Dataset extract: Begin

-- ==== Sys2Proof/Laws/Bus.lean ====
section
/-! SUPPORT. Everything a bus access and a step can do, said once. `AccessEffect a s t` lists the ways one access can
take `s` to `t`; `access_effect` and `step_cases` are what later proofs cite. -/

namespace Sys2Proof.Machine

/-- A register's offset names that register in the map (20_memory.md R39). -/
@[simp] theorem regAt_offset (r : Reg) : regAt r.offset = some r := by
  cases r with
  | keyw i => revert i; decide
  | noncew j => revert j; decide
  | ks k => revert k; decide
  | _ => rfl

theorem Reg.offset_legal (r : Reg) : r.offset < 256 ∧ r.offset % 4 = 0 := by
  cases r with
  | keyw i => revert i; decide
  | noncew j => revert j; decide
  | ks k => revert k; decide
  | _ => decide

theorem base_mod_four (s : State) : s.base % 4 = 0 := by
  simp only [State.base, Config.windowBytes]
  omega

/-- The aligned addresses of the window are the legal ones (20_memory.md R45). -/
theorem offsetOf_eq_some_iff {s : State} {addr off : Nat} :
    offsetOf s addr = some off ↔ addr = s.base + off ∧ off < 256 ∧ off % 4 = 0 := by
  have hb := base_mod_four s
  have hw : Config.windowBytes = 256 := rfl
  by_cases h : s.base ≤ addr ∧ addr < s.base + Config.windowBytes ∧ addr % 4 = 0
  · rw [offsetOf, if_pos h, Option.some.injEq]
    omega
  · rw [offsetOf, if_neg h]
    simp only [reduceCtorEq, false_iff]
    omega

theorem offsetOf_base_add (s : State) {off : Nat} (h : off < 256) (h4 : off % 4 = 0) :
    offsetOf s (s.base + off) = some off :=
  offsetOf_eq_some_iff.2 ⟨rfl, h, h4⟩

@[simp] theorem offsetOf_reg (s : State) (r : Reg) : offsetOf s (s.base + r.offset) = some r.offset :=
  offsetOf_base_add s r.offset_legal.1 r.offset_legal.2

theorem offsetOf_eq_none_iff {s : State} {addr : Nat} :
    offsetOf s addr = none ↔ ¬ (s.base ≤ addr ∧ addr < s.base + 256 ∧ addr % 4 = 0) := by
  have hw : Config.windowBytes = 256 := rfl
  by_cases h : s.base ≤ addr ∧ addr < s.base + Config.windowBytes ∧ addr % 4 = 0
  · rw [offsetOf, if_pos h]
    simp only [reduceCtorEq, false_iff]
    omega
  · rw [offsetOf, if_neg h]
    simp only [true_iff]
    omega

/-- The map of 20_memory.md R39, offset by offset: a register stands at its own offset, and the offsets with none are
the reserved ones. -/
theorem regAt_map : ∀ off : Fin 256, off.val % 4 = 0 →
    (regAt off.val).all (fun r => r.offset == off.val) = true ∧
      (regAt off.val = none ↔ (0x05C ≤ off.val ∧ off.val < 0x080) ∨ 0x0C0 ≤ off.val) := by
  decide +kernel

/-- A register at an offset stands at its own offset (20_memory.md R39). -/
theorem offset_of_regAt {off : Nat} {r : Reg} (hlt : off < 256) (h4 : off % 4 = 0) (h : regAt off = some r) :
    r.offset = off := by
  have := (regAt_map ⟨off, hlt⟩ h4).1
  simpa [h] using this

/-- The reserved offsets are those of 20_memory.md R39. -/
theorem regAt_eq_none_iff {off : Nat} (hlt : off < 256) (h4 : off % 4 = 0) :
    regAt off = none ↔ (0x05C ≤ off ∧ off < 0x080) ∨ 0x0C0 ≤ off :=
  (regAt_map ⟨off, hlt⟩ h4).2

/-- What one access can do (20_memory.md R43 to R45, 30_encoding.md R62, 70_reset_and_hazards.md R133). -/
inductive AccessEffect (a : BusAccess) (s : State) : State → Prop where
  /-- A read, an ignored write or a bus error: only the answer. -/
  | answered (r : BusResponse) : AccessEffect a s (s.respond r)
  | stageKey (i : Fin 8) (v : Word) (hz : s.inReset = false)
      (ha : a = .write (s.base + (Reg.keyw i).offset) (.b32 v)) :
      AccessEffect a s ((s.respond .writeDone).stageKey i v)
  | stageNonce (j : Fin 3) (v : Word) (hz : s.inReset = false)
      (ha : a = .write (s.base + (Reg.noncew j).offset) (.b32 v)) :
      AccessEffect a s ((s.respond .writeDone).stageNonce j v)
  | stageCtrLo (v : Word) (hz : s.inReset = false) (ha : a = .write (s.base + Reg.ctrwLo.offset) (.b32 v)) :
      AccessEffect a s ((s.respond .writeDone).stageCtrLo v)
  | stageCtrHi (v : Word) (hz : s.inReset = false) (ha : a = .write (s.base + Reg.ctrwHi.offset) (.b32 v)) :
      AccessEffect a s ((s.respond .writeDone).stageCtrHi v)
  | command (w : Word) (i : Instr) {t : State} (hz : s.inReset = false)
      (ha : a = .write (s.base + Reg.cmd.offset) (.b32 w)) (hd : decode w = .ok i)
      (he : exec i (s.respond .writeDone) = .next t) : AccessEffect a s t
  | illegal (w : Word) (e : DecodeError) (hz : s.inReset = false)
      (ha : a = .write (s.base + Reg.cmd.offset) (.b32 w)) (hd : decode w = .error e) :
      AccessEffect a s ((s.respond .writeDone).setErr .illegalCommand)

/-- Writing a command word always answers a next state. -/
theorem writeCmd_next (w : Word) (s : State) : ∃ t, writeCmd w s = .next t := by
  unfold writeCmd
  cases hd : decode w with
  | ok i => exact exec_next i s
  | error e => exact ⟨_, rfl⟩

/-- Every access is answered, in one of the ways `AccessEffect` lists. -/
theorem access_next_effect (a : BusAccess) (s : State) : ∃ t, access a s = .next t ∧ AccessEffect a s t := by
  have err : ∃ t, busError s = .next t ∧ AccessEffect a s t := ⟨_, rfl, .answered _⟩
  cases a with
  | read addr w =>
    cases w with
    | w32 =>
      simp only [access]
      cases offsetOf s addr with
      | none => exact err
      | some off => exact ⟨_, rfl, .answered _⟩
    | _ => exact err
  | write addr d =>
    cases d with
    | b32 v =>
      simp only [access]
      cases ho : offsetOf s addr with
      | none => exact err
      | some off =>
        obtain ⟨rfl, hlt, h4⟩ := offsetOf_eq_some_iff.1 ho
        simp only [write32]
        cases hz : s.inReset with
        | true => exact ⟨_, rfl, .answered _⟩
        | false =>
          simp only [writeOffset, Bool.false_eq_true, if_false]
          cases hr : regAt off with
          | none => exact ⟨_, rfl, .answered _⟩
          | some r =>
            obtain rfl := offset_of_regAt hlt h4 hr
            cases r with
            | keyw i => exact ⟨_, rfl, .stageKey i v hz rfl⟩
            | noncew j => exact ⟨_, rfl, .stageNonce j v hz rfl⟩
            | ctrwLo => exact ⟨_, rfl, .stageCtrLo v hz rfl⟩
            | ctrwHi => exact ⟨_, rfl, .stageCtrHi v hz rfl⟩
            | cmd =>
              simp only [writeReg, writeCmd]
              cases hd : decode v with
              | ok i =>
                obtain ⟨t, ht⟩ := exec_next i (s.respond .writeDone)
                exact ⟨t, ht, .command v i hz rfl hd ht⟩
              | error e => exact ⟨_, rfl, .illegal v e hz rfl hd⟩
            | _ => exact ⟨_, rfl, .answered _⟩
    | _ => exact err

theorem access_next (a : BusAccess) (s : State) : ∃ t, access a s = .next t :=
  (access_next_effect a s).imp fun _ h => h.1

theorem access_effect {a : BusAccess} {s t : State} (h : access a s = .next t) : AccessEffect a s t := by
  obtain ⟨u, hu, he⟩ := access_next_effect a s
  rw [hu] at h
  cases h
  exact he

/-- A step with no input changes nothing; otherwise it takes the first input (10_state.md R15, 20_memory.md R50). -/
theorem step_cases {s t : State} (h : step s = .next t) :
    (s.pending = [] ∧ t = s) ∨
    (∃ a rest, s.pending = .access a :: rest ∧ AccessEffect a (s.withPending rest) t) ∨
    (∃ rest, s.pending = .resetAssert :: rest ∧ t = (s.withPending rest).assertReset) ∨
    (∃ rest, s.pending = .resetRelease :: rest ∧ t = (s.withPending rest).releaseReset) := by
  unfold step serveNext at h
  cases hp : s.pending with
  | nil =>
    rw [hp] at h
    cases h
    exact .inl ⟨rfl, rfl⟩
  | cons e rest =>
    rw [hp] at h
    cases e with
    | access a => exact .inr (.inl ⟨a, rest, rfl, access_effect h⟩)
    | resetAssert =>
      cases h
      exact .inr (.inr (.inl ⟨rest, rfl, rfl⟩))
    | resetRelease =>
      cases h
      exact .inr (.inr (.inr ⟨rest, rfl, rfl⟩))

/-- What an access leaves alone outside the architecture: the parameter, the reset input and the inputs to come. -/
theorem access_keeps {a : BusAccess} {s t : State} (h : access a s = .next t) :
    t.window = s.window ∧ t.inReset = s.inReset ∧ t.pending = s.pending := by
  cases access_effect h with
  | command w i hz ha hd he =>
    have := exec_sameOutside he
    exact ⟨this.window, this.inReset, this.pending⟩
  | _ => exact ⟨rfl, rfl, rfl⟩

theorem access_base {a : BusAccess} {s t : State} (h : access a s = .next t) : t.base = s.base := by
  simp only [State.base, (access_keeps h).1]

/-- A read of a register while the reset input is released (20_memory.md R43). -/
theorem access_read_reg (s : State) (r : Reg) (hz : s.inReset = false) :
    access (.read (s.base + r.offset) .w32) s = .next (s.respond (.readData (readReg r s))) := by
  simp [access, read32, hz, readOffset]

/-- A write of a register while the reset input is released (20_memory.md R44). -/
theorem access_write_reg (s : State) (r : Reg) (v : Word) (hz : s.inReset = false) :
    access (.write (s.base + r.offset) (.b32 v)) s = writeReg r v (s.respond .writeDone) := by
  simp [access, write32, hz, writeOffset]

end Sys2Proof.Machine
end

Dataset extract: End
Dataset extract: Begin

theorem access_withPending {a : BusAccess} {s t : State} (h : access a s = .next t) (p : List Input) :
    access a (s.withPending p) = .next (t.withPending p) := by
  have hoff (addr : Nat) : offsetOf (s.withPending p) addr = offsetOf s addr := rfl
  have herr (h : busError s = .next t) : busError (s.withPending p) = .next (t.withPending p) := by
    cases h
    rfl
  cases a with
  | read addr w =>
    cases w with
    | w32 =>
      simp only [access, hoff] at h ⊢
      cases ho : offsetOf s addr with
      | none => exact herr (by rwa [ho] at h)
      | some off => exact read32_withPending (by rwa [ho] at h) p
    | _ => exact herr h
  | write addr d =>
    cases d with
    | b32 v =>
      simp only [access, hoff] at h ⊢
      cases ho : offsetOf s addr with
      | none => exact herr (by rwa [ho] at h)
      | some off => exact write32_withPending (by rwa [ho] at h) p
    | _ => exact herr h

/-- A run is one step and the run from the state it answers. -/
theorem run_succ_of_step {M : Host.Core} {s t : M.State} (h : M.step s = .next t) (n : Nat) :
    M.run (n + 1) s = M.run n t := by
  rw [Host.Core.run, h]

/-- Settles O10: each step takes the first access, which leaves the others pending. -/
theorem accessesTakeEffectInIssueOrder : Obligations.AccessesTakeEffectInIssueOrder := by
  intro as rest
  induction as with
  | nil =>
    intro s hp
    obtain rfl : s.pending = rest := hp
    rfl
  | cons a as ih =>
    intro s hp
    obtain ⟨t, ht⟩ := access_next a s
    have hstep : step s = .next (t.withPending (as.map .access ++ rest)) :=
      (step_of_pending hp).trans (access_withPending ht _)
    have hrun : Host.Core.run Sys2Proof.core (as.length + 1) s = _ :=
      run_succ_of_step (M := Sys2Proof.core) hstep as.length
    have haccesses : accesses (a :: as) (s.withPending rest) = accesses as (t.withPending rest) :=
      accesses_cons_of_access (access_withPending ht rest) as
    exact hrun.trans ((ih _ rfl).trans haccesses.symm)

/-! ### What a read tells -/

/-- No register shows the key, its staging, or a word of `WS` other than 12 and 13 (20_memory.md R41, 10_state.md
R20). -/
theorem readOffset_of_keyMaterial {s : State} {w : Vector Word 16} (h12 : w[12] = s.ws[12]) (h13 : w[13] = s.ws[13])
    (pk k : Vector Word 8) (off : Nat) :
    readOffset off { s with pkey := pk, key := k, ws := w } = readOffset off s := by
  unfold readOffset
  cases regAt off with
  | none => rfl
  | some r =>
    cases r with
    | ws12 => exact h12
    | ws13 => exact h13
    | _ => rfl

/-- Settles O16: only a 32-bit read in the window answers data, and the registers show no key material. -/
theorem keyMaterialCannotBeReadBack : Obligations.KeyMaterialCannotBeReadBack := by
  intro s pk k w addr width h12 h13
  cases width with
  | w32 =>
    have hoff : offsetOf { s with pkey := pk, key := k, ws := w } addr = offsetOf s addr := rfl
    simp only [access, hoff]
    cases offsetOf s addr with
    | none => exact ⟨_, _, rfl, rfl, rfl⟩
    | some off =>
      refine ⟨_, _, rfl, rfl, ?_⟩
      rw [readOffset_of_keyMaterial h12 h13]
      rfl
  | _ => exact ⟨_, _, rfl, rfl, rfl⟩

Dataset extract: End
Dataset extract: Begin

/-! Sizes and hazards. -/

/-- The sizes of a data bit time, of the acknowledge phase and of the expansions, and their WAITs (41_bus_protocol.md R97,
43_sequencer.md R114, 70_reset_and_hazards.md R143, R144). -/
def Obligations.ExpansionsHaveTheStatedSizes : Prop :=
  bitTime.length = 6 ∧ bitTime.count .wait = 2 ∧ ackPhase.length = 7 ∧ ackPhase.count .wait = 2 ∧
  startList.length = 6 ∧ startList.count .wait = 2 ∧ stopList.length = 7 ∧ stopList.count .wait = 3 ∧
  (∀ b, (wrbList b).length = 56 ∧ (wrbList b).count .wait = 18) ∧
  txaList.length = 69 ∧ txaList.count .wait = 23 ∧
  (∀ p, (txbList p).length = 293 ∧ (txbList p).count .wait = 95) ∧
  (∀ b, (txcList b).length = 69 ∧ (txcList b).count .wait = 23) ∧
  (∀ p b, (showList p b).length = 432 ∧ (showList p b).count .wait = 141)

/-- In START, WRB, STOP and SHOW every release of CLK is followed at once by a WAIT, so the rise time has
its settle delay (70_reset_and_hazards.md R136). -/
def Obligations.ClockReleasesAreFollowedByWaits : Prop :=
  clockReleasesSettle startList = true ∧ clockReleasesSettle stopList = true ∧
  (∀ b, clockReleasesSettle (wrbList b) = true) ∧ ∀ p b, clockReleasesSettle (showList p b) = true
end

Dataset extract: End

What the task asks: Of all the entries above, output exactly the lines between the one holding "(step_of_pending hp).trans (access_withPending" and the one holding "accesses_cons_of_access (access_withPending ht", inclusive.

Solution:
      (step_of_pending hp).trans (access_withPending ht _)
    have hrun : Host.Core.run Sys2Proof.core (as.length + 1) s = _ :=
      run_succ_of_step (M := Sys2Proof.core) hstep as.length
    have haccesses : accesses (a :: as) (s.withPending rest) = accesses as (t.withPending rest) :=
      accesses_cons_of_access (access_withPending ht rest) as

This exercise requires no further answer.